Préférences discriminatoires

En 2012, le sociologue Paul Eid a mené une étude (CDPDJ) dans le grand Montréal afin de mesurer la discrimination à l’embauche subie par les minorités racisées. L’envoi de paires de CV fictifs, équivalents – à l’exception du nom –, en réponse à de réelles offres d’emploi a permis de montrer qu’à «profil et à qualifications égales, un Tremblay ou un Bélanger a au moins 60% plus de chances d’être invité à un entretien d’embauche qu’un Sanchez, un Ben Saïd ou un Traoré, et qu’environ une fois sur trois (35%), ces derniers risquent d’avoir été ignorés par l’employeur sur une base discriminatoire».

Cette étude démontre que les difficultés d’insertion en emploi de certains groupes ethniques et racisés tiennent en partie aux préférences discriminatoires des employeurs, qui, souvent inconsciemment, recherchent des «personnes qui leur ressemblent». La discrimination à l’embauche basée sur l’origine ethnique a également été observée dans la ville de Québec, dans le cadre d’une étude similaire.

Pour nous conscientiser davantage, il est nécessaire de nous ouvrir à des discussions inconfortables.

Comment réussir à bien s’intégrer dans le marché du travail si l’on est déjà désavantagé sur la simple base de son nom? Et qu’en est-il pour les jeunes qui sont aux études, dont l’identité est en pleine construction? Questionnés à ce sujet dans le documentaire Briser le code (instigué et narré par l’entrepreneur social et chroniqueur Fabrice Vil), des jeunes racisés et des jeunes autochtones y affirment que leur besoin de «faire partie du groupe» et d’être acceptés les amène parfois à dissimuler ou même à renier leurs origines et leur culture.

Comment ces jeunes personnes peuvent-elles arriver à se forger un projet de vie qui leur ressemble si elles ne se sentent pas autorisées à être qui elles sont réellement?

Avant même de penser à des actions rapides, il faut d’abord qu’en tant que collectivité nous reconnaissions le fait que le racisme systémique existe au Québec. Il faut aussi éviter de minimiser sa gravité, par exemple en le réduisant à sa nature parfois involontaire ou en comparant le contexte du Québec à celui des États-Unis. Pour être en mesure de reconnaître les manifestations du racisme sous toutes ses formes, et les dénoncer, il faut s’informer, individuellement et collectivement.

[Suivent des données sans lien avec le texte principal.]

/-- The word of an instruction (R192 to R209, R222), none for a step of the machine. -/
def encode : Instr → Option Word
  | .clauseStart h => some h.enc
  | .pairedWord x y => some (pairEnc x y)
  | .iadd o => some (o.enc 0x01 0) | .isub o => some (o.enc 0x01 1)
  | .imul o => some (o.enc 0x01 2) | .imulh o => some (o.enc 0x01 3)
  | .imad o => some (o.enc 0x01 4) | .imadw o => some (o.enc 0x01 5)
  | .iaddc o => some (o.enc 0x01 6) | .isubb o => some (o.enc 0x01 7)
  | .imin o => some (o.enc 0x01 8) | .imax o => some (o.enc 0x01 9)
  | .iabs o => some (o.enc 0x01 10) | .iand o => some (o.enc 0x01 11)
  | .ior o => some (o.enc 0x01 12) | .ixor o => some (o.enc 0x01 13)
  | .iandn o => some (o.enc 0x01 14) | .shl o => some (o.enc 0x01 15)
  | .shr o => some (o.enc 0x01 16) | .sar o => some (o.enc 0x01 17)
  | .rot o => some (o.enc 0x01 18) | .fshf o => some (o.enc 0x01 19)
  | .bfe o => some (o.enc 0x01 20) | .bfi o => some (o.enc 0x01 21)
  | .clz o => some (o.enc 0x01 22) | .ctz o => some (o.enc 0x01 23)
  | .popc o => some (o.enc 0x01 24) | .brev o => some (o.enc 0x01 25)
  | .prmb o => some (o.enc 0x01 26) | .sel o => some (o.enc 0x01 27)
  | .idiv o => some (o.enc 0x01 28) | .irem o => some (o.enc 0x01 29)
  | .lea o => some (o.enc 0x01 30)
  | .icmpEq o => some (o.enc 0x02 0) | .icmpNe o => some (o.enc 0x02 1)
  | .icmpLt o => some (o.enc 0x02 2) | .icmpLe o => some (o.enc 0x02 3)
  | .icmpGt o => some (o.enc 0x02 4) | .icmpGe o => some (o.enc 0x02 5)
  | .icmpLtu o => some (o.enc 0x02 6) | .icmpLeu o => some (o.enc 0x02 7)
  | .icmpGtu o => some (o.enc 0x02 8) | .icmpGeu o => some (o.enc 0x02 9)
  | .mov o => some (o.enc 0x03 0)
  | .movi d imm sz => some ((({ F3.base 0x03 1 with d, sz := sz.code }).withU (.imm imm)).pack)
  | .stov d a j sz sg =>
    some ((({ F3.base 0x03 2 with d, a := sField a, ka := 1, sz := sz.code, flg := flgOf sg 0 }).withU j).pack)
  | .vtos d a j sz sg =>
    some ((({ F3.base 0x03 3 with d := sField d, a, sz := sz.code, flg := flgOf sg 0 }).withU j).pack)
  | .sadd o => some (o.enc 0) | .ssub o => some (o.enc 1) | .smul o => some (o.enc 2)
  | .smulh o => some (o.enc 3) | .sand o => some (o.enc 4) | .sor o => some (o.enc 5)
  | .sxor o => some (o.enc 6) | .sandn o => some (o.enc 7) | .sshl o => some (o.enc 8)
  | .sshr o => some (o.enc 9) | .ssar o => some (o.enc 10) | .smin o => some (o.enc 11)
  | .smax o => some (o.enc 12) | .sclz o => some (o.enc 13) | .sctz o => some (o.enc 14)
  | .spopc o => some (o.enc 15) | .ssel o => some (o.enc 16) | .slea o => some (o.enc 17)
  | .scmp o => some (o.enc 18)
  | .smovi d imm sg => some (FL.pack { d := sField d, imm, sub := 0, rsv := 0, flg := flgOf sg 0 })
  | .smovh d imm => some (FL.pack { d := sField d, imm, sub := 1, rsv := 0, flg := 0 })
  | .lperm o => some (o.enc 0x06 0) | .lscan o => some (o.enc 1) | .lred o => some (o.enc 2)
  | .ballot o => some (o.enc 0x06 3)
  | .fadd o => some (o.enc 0) | .fsub o => some (o.enc 1) | .fmul o => some (o.enc 2)
  | .ffma o => some (o.enc 3) | .fmin o => some (o.enc 4) | .fmax o => some (o.enc 5)
  | .fdiv o => some (o.enc 6) | .fsqrt o => some (o.enc 7) | .fcmp o => some (o.enc 8)
  | .fcvt d a dt st rm =>
    some ((({ F3.base 0x07 9 with d, c := dt.code ++ st.code, flg := rm.code }).withA a).pack)
  | .fclass o => some (o.enc 10)
  | .lds o => some (o.enc 0x10 0) | .sts o => some (o.enc 0x10 1)
  | .ldsu o => some (o.enc 0x10 2) | .stsu o => some (o.enc 0x10 3)
  | .ldk o => some (o.enc 4) | .stk o => some (o.enc 5)
  | .ats o => some (o.enc 0) | .atsu o => some (o.enc 1) | .atm o => some (o.enc 2)
  | .wmerge d a b =>
    some (({ F3.base 0x12 0 with d := sField d, a := sField a, ka := 1, b := sField b, kb := 1 }).pack)
  | .wmarkL d a => some (({ F3.base 0x12 1 with d := sField d, a := sField a, ka := 1 }).pack)
  | .wmarkV d a => some (({ F3.base 0x12 1 with d := sField d, a := sField a, ka := 1, flg := 1 }).pack)
  | .wtest d a => some (({ F3.base 0x12 2 with d := sField d, a := sField a, ka := 1 }).pack)
  | .wwait a => some (({ F3.base 0x12 3 with a := sField a, ka := 1 }).pack)
  | .gath o => some (o.enc 0x13 0) | .gaths o => some (o.enc 0x13 1) | .scat o => some (o.enc 0x13 2)
  | .cpl o => some o.enc
  | .cpb o => some o.enc
  | .cpseal tag => some (tagEnc 5 0 tag)
  | .cpwait d tag => some (tagEnc 6 (sField d) tag)
  | .cpqry d tag => some (tagEnc 7 (sField d) tag)
  | .halloc d a w t z fs =>
    some (({ FE.base 0x14 0 fs with d := sField d, a := sField a, c := optField w, flg := 0#1 ++ bit z ++ bit t }).pack)
  | .hfree d a w fs => some (({ FE.base 0x14 1 fs with d := sField d, a := sField a, c := optField w }).pack)
  | .hqry d a fs => some (({ FE.base 0x14 2 fs with d := sField d, a := sField a }).pack)
  | .pcommit d a w fs => some (({ FE.base 0x14 3 fs with d := sField d, a := sField a, c := optField w }).pack)
  | .pdecommit d a w z fs =>
    some (({ FE.base 0x14 4 fs with d := sField d, a := sField a, c := optField w, flg := 0#2 ++ bit z }).pack)
  | .pqry d a fs => some (({ FE.base 0x14 5 fs with d := sField d, a := sField a }).pack)
  | .strm q a b c sz sx lo =>
    some (({ F3.base 0x15 0 with d := qField q, a := sField a, ka := 1, b := sField b, kb := 1, c := sField c, sz := sz.code, flg := 0#1 ++ bit lo ++ bit sx }).pack)
  | .strmend m => some ((({ F3.base 0x15 1 with d := 0 }).withU (.imm (0#12 ++ m))).pack)
  | .qmark q v => some ((({ F3.base 0x15 2 with d := qField q }).withU (.imm v)).pack)
  | .qdisc d q => some ((({ F3.base 0x15 3 with d := sField d }).withU (.imm (0#14 ++ q))).pack)
  | .badd d a b => some (((({ F3.base 0x20 0 with d }).withBig a).withBigB b).pack)
  | .bsub d a b => some (((({ F3.base 0x20 1 with d }).withBig a).withBigB b).pack)
  | .bneg d a => some ((({ F3.base 0x20 2 with d }).withBig a).pack)
  | .bcmp d a b ab =>
    some (((({ F3.base 0x20 3 with d := sField d, flg := 0#2 ++ bit ab }).withBig a).withBigB b).pack)
  | .bshl d a k => some (((({ F3.base 0x20 4 with d }).withBig a).withU k).pack)
  | .bshr d a k fl => some (((({ F3.base 0x20 5 with d, flg := 0#2 ++ bit fl }).withBig a).withU k).pack)
  | .bmuls d a b sg => some (((({ F3.base 0x20 6 with d, flg := 0#2 ++ bit sg }).withBig a).withU b).pack)
  | .bdivs d a b c sg =>
    some ((({ F3.base 0x20 7 with d, b := sField b, kb := 1, c := sField c, flg := 0#2 ++ bit sg }).withBig a).pack)
  | .bnorm d a => some ((({ F3.base 0x20 8 with d }).withBig a).pack)
  | .blen d a => some ((({ F3.base 0x20 9 with d := sField d }).withBig a).pack)
  | .bbits d a tz => some ((({ F3.base 0x20 10 with d := sField d, flg := 0#2 ++ bit tz }).withBig a).pack)
  | .bspill a b none => some (({ F3.base 0x20 11 with a, b := sField b, kb := 1 }).pack)
  | .bspill a b (some c) => some (({ F3.base 0x20 11 with a, b := sField b, kb := 1, c := sField c, flg := 2 }).pack)
  | .bfill d a none => some (({ F3.base 0x20 12 with d, a := sField a, ka := 1 }).pack)
  | .bfill d a (some c) => some (({ F3.base 0x20 12 with d, a := sField a, ka := 1, c := sField c, flg := 2 }).pack)
  | .bcvtTotc d a => some ((({ F3.base 0x20 13 with d }).withBig a).pack)
  | .bcvtFromtc d a => some ((({ F3.base 0x20 13 with d, flg := 1 }).withBig a).pack)
  | .bcvtF64 d a => some ((({ F3.base 0x20 13 with d := sField d, flg := 2 }).withBig a).pack)
  | .bconv t a b c ng =>
    some (((({ F3.base 0x21 0 with d := t, c := sField c, flg := 0#2 ++ bit ng }).withBig a).withBig2 b).pack)
  | .cres d t b none => some (({ F3.base 0x21 1 with d, a := t, b := sField b, kb := 1 }).pack)
  | .cres d t b (some c) =>
    some (({ F3.base 0x21 1 with d, a := t, b := sField b, kb := 1, c := sField c, flg := 1 }).pack)
  | .lmul d a b c fs => some (({ FE.base 0x22 0 fs with d := sField d, a := sField a, b := sField b, c := sField c }).pack)
  | .ladd d a b c sb fs =>
    some (({ FE.base 0x22 1 fs with d := sField d, a := sField a, b := sField b, c := sField c, flg := 0#2 ++ bit sb }).pack)
  | .nttf d a b c fs => some (({ FE.base 0x22 2 fs with d := sField d, a := sField a, b := sField b, c := sField c }).pack)
  | .ntti d a b c fs => some (({ FE.base 0x22 3 fs with d := sField d, a := sField a, b := sField b, c := sField c }).pack)
  | .setfmt b => some ((F3.base 0x28 0).withU b).pack
  | .mma t a b c => some (((({ F3.base 0x28 1 with d := t, c }).withBig a).withBig2 b).pack)
  | .mmq t a b c => some (((({ F3.base 0x28 2 with d := t, c }).withBig a).withBig2 b).pack)
  | .zclr t n => some ((({ F3.base 0x28 3 with d := t }).withU (.imm (0#8 ++ n))).pack)
  | .zld t g row => some (((({ F3.base 0x28 4 with d := t }).withBig g).withU row).pack)
  | .zst g t row => some ((({ F3.base 0x28 5 with d := g, a := t }).withU row).pack)
  | .zcvt d t b c ty clr =>
    some (({ F3.base 0x28 6 with d, a := t, b := sField b, kb := 1, c := optField c, sz := 0#1 ++ bit clr, flg := ty.code }).pack)
  | .zadd d a sb => some (({ F3.base 0x28 7 with d, a, flg := 0#2 ++ bit sb }).pack)
  | .accrun d a b c fs => some (({ FE.base 0x29 0 fs with d := sField d, a := sField a, b := sField b, c := sField c }).pack)
  | .accstat d fs => some (({ FE.base 0x29 1 fs with d := sField d }).pack)
  | .bra off => some (({ FB.base 0 with off }).pack)
  | .brs c z off => some (({ FB.base 1 with cr := sField c, ck := 1, off, flg := 0#2 ++ bit z }).pack)
  | .brv v z off => some (({ FB.base 2 with cr := v, ck := 2, off, flg := 0#2 ++ bit z }).pack)
  | .brz none off => some (({ FB.base 3 with off }).pack)
  | .brz (some m) off => some (({ FB.base 3 with cr := sField m, ck := 1, off }).pack)
  | .bsplit (.v r) off => some (({ FB.base 4 with cr := r, ck := 2, off }).pack)
  | .bsplit (.s r) off => some (({ FB.base 4 with cr := sField r, ck := 1, off }).pack)
  | .join => some (FB.base 5).pack
  | .call l off => some (({ FB.base 6 with cr := sField l, ck := 1, off }).pack)
  | .ret l => some (({ FB.base 7 with cr := sField l, ck := 1 }).pack)
  | .jmpi l k => some (({ FB.base 8 with cr := sField l, ck := 1, off := k }).pack)
  | .loop c off => some (({ FB.base 9 with cr := sField c, ck := 1, off }).pack)
  | .exit => some (FB.base 10).pack
  | .nop => some (FB.base 11).pack
  | .bar o => some (o.enc 0)
  | .bararr o => some (o.enc 1)
  | .barwt d n lvl st => some (BarOp.enc 2 { d, w := none, m := none, n, lvl, settle := st })
  | .waitx c a d =>
    some (({ F3.base 0x31 3 with d := optField d, a := sField a, ka := 1, b := 0xFF, kb := 1, c }).pack)
  | .sigx c a b st =>
    some (({ F3.base 0x31 4 with d := 0xFF, a := sField a, ka := 1, b := sField b, kb := 1, c, sz := 0#1 ++ bit st }).pack)
  | .xred d a g op => some (({ F3.base 0x31 5 with d, a, c := 0#4 ++ g, sz := 1, flg := op.code }).pack)
  | .qpost d a w dev fs =>
    some (({ FE.base 0x32 0 fs with d := optField d, a := sField a, c := optField w, flg := 0#1 ++ bit dev ++ 0#1 }).pack)
  | .qinfo d a fs => some (({ FE.base 0x32 1 fs with d := sField d, a := sField a }).pack)
  | .dpub d a b w dev fs =>
    some (({ FE.base 0x32 2 fs with d := sField d, a := sField a, b := sField b, c := optField w, flg := 0#1 ++ bit dev ++ 0#1 }).pack)
  | .dsig a w dev tk fs =>
    some (({ FE.base 0x32 3 fs with a := sField a, c := optField w, flg := 0#1 ++ bit dev ++ bit tk }).pack)
  | .launch d a b w fs =>
    some (({ FE.base 0x32 4 fs with d := sField d, a := sField a, b := sField b, c := optField w }).pack)
  | .trap code => some ((F3.base 0x38 0).withU code).pack
  | .tret => some (F3.base 0x38 1).pack
  | .phint off => some ((F3.base 0x38 2).withU (.imm off)).pack
  | .srd d r => some (({ F3.base 0x38 3 with d, a := r.code, ka := 2 }).pack)
  | .swr r b => some ((({ F3.base 0x38 4 with d := r.code }).withU b).pack)
  | .bkpt code => some ((F3.base 0x38 5).withU (.imm code)).pack
  | _ => none

/-! ### Decoding by shape. Each reads every field of the word: one that the form does not use must be
zero, or 0xFF where that stands for none (R203). -/

def F3.opAB (r : F3) : Option OpAB :=
  match r.srcA, r.srcBOnly with
  | some a, some b => some { d := r.d, a, b, sz := .ofCode r.sz, sg := flgSg r.flg, fl := flgHi r.flg }
  | _, _ => none

def F3.opABC (r : F3) : Option OpABC :=
  match r.srcA, r.srcB with
  | some a, some b => some { d := r.d, a, b, c := r.c, sz := .ofCode r.sz, sg := flgSg r.flg, fl := flgHi r.flg }
  | _, _ => none

/-- B, KB and C are zero. -/
def F3.noBC (r : F3) : Bool := r.b == 0 && r.kb == 0 && r.c == 0

def F3.opA (r : F3) : Option OpA :=
  if r.noBC then r.srcA.map (fun a => { d := r.d, a, sz := .ofCode r.sz, sg := flgSg r.flg, fl := flgHi r.flg })
  else none

def F3.opScan (r : F3) : Option OpScan :=
  if r.b = 0 && r.kb = 0 then
    match r.srcA, ScanOp.ofCode r.c with
    | some a, some op =>
      some { d := r.d, a, op, sz := .ofCode r.sz, sg := r.flg.getLsbD 0, ex := r.flg.getLsbD 1, sat := r.flg.getLsbD 2 }
    | _, _ => none
  else none

def F3.opS (r : F3) : Option OpS :=
  match sOf r.d, r.srcSA, r.srcSB with
  | some d, some a, some b => some { d, a, b, sz := .ofCode r.sz, sg := flgSg r.flg, fl := flgHi r.flg }
  | _, _, _ => none

def F3.opS1 (r : F3) : Option OpS1 :=
  if r.noBC && flgHi r.flg = 0 then
    match sOf r.d, r.srcSA with
    | some d, some a => some { d, a, sz := .ofCode r.sz, sg := flgSg r.flg }
    | _, _ => none
  else none

def F3.opS3 (r : F3) : Option OpS3 :=
  if r.kb = 0 && flgHi r.flg = 0 then
    match sOf r.d, r.srcSA, sOf r.b with
    | some d, some a, some b => some { d, a, b, c := r.c, sz := .ofCode r.sz, sg := flgSg r.flg }
    | _, _, _ => none
  else none

def F3.fpAB (r : F3) : Option FpAB :=
  match r.srcA, r.srcBOnly, FSz.ofCode r.sz, RSel.ofCode r.flg with
  | some a, some b, some f, some rm => some { d := r.d, a, b, f, rm }
  | _, _, _, _ => none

Cette action collective commence par nos gouvernements, qui doivent aller au-delà de l’intention de produire un plan de lutte contre le racisme et la discrimination. Comme société civile, comme employeurs, comme collègues de travail et d’études, prenons conscience de nos biais, observons nos comportements et soyons à l’écoute des personnes victimes de discrimination. Nous sommes partie prenante de ce système. Nous avons donc le pouvoir d’en changer les codes.